In Explain, how high availability works - #4 by lillian it’s explained how high availability works. But when I run flyctl deploy, it updates my two machines (in the IAD region) simultaneously, so making the site inaccessible.
How to make high availability of shipping system in practice?
I didn’t specify [deploy], but despite App configuration (fly.toml) · Fly Docs says it’s default, rolling strategy seems not having been chosen. It seems to follow immediate strategy. What’s wrong?
Updating existing machines in 'meritocracy' with rolling strategy
> [1/2] Acquiring lease for 56837e5ea1e068
> [1/2] Acquired lease for 56837e5ea1e068
> [2/2] Acquiring lease for d8d501fe03e068
> [2/2] Acquired lease for d8d501fe03e068
> [2/2] Updating machine config for d8d501fe03e068
> [1/2] Updating machine config for 56837e5ea1e068
> [2/2] Updating d8d501fe03e068 [app]
> [1/2] Updating 56837e5ea1e068 [app]
> [2/2] Updated machine config for d8d501fe03e068
✔ [2/2] Machine d8d501fe03e068 is now in a good state
> [1/2] Updated machine config for 56837e5ea1e068
✔ [1/2] Machine 56837e5ea1e068 is now in a good state
> [2/2] Clearing lease for d8d501fe03e068
> [1/2] Clearing lease for 56837e5ea1e068
✔ [2/2] Cleared lease for d8d501fe03e068
✔ [1/2] Cleared lease for 56837e5ea1e068
Checking DNS configuration for meritocracy.fly.dev
✓ DNS configuration verified
So, it’s indeed rolling. Why then does it make pauses in availability? Maybe, I have wrong timeouts? (How to measure the right ones?)
Also:
19:00:04
Machine started in 209ms
19:00:05
machine started in 458.28983ms
My two machines started almost synchronously. Bug?

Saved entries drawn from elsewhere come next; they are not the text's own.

-- ==== Sys2Proof/WellFormed.lean ====
section
/-! DEFINITION. Well-formed commands: operands that the hardware's own carriers can hold. A malformed packet or frame is well
formed as a command: what it does is the machine's business. -/
namespace Sys2Proof

/-- R418: LEN has 13 bits, so a packet's body has fewer than 8,192 bytes. -/
def Packet.wf (k : Packet) : Bool := decide (k.body.length < 8192)

/-- R374: LENGTH has 16 bits. -/
def Frame.wf (f : Frame) : Bool := decide (f.payload.length < 65536)

/-- R415: a flit has 256 bytes. -/
def flitWf (b : Bytes) : Bool := decide (b.length = 256)

/-- R106: a press command has 64 bytes. -/
def pressWf (b : Bytes) : Bool := decide (b.length = 64)

/-- R291: a line has 64 bytes. -/
def lineWf (b : Bytes) : Bool := decide (b.length = 64)

/-- R498: there are 44 clock domains. -/
def domainWf (d : BitVec 6) : Bool := decide (d.toNat < 44)

/-- R516: there are 15 temperature regions. -/
def regionWf (r : BitVec 4) : Bool := decide (r.toNat < 15)

/-- True of a command whose operands the hardware can carry. -/
def Instr.wf (i : Instr) : Bool :=
  match i with
  | .scan _ _ cmd | .attn _ _ cmd | .qk _ _ cmd | .rack _ _ cmd | .discard _ _ cmd => pressWf cmd
  | .write _ _ cmd d en => pressWf cmd && decide (d.length ≤ 4096) && decide (en.length ≤ 4096)
  | .lutLoad _ _ cmd d => pressWf cmd && decide (d.length ≤ 65536)
  | .wrNc _ _ _ _ _ d | .wb _ _ _ _ d => lineWf d
  | .snpAck _ _ _ _ (.withLine d) => lineWf d
  | .subreq _ f | .reply _ f | .moved _ f | .coherenceFrame _ f | .globalArrive _ f | .globalRelease _ f | .closeTrigger _ f
  | .prepare _ f | .prepared _ f | .commit _ f | .globalReset _ f | .resetDone _ f | .bcastData _ f | .bcastDone _ f
  | .ack _ f | .nak _ f | .keepalive _ f | .admitHello _ f | .admitCert _ f | .admitProof _ f => f.wf
  | .dataFlit _ b | .idleFlit _ b | .nakFlit _ b => flitWf b
  | .rdPacket _ k | .wrPacket _ k | .cohPacket _ k | .mgmtPacket _ k | .credit _ k | .intrReceived _ k => k.wf
  | .domainGate d | .domainStop d | .wakeEnd d => domainWf d
  | .temperatureReading r _ | .thermalTrip r => regionWf r
  | .selftestEnd _ l => l.all fun u => decide (u < 512)
  | _ => true

end Sys2Proof
end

If you aim for gapless availability, you need to employ bluegreen deployment strategy. I tried rolling before, and it causes drops in service availability, even when multiple machines are seemingly available to “roll”.
24 sec on my testing machine between launching npm start (the Docker’s CMD) and both ports available. The time for production machines may differ a little, because testing uses SQLite and production uses a PostgreSQL server in the same region.
Yikes, , that’s way outside of what the Machines orchestration really expects. (That is my understanding, anyway.)
You might be able to partly work around this by making sure that all Machines are already in the started state before deploying, in which case one will be running and serving requests while the other completes its slow climb back to the land of the living.
(I tried that out a couple times on a test app with an artificial 20 second delay in the start script.)
It would really be best to find out what is taking so long during boot, though, since there are situations where you can’t actually avoid a Machine getting stopped…
It would be a solution, but I suspect, that the machines will be suspended again, if I execute this before the fly deploy from my .github/workflows before fly deploy.
Their CRDT can take a few seconds to converge, which is my guess at what that is. This is inconvenient but not a bug.
fly m list --json will let a script see the current state, and the lower-level Machines API has a nicer way, which is to wait on a particular code, with a timeout. (Thus avoiding a polling loop, in most cases.)
That latter one requires more logic, though, and might not be a good fit for GitHub Actions. (I don’t use those, myself, and hence don’t know the limitations there.)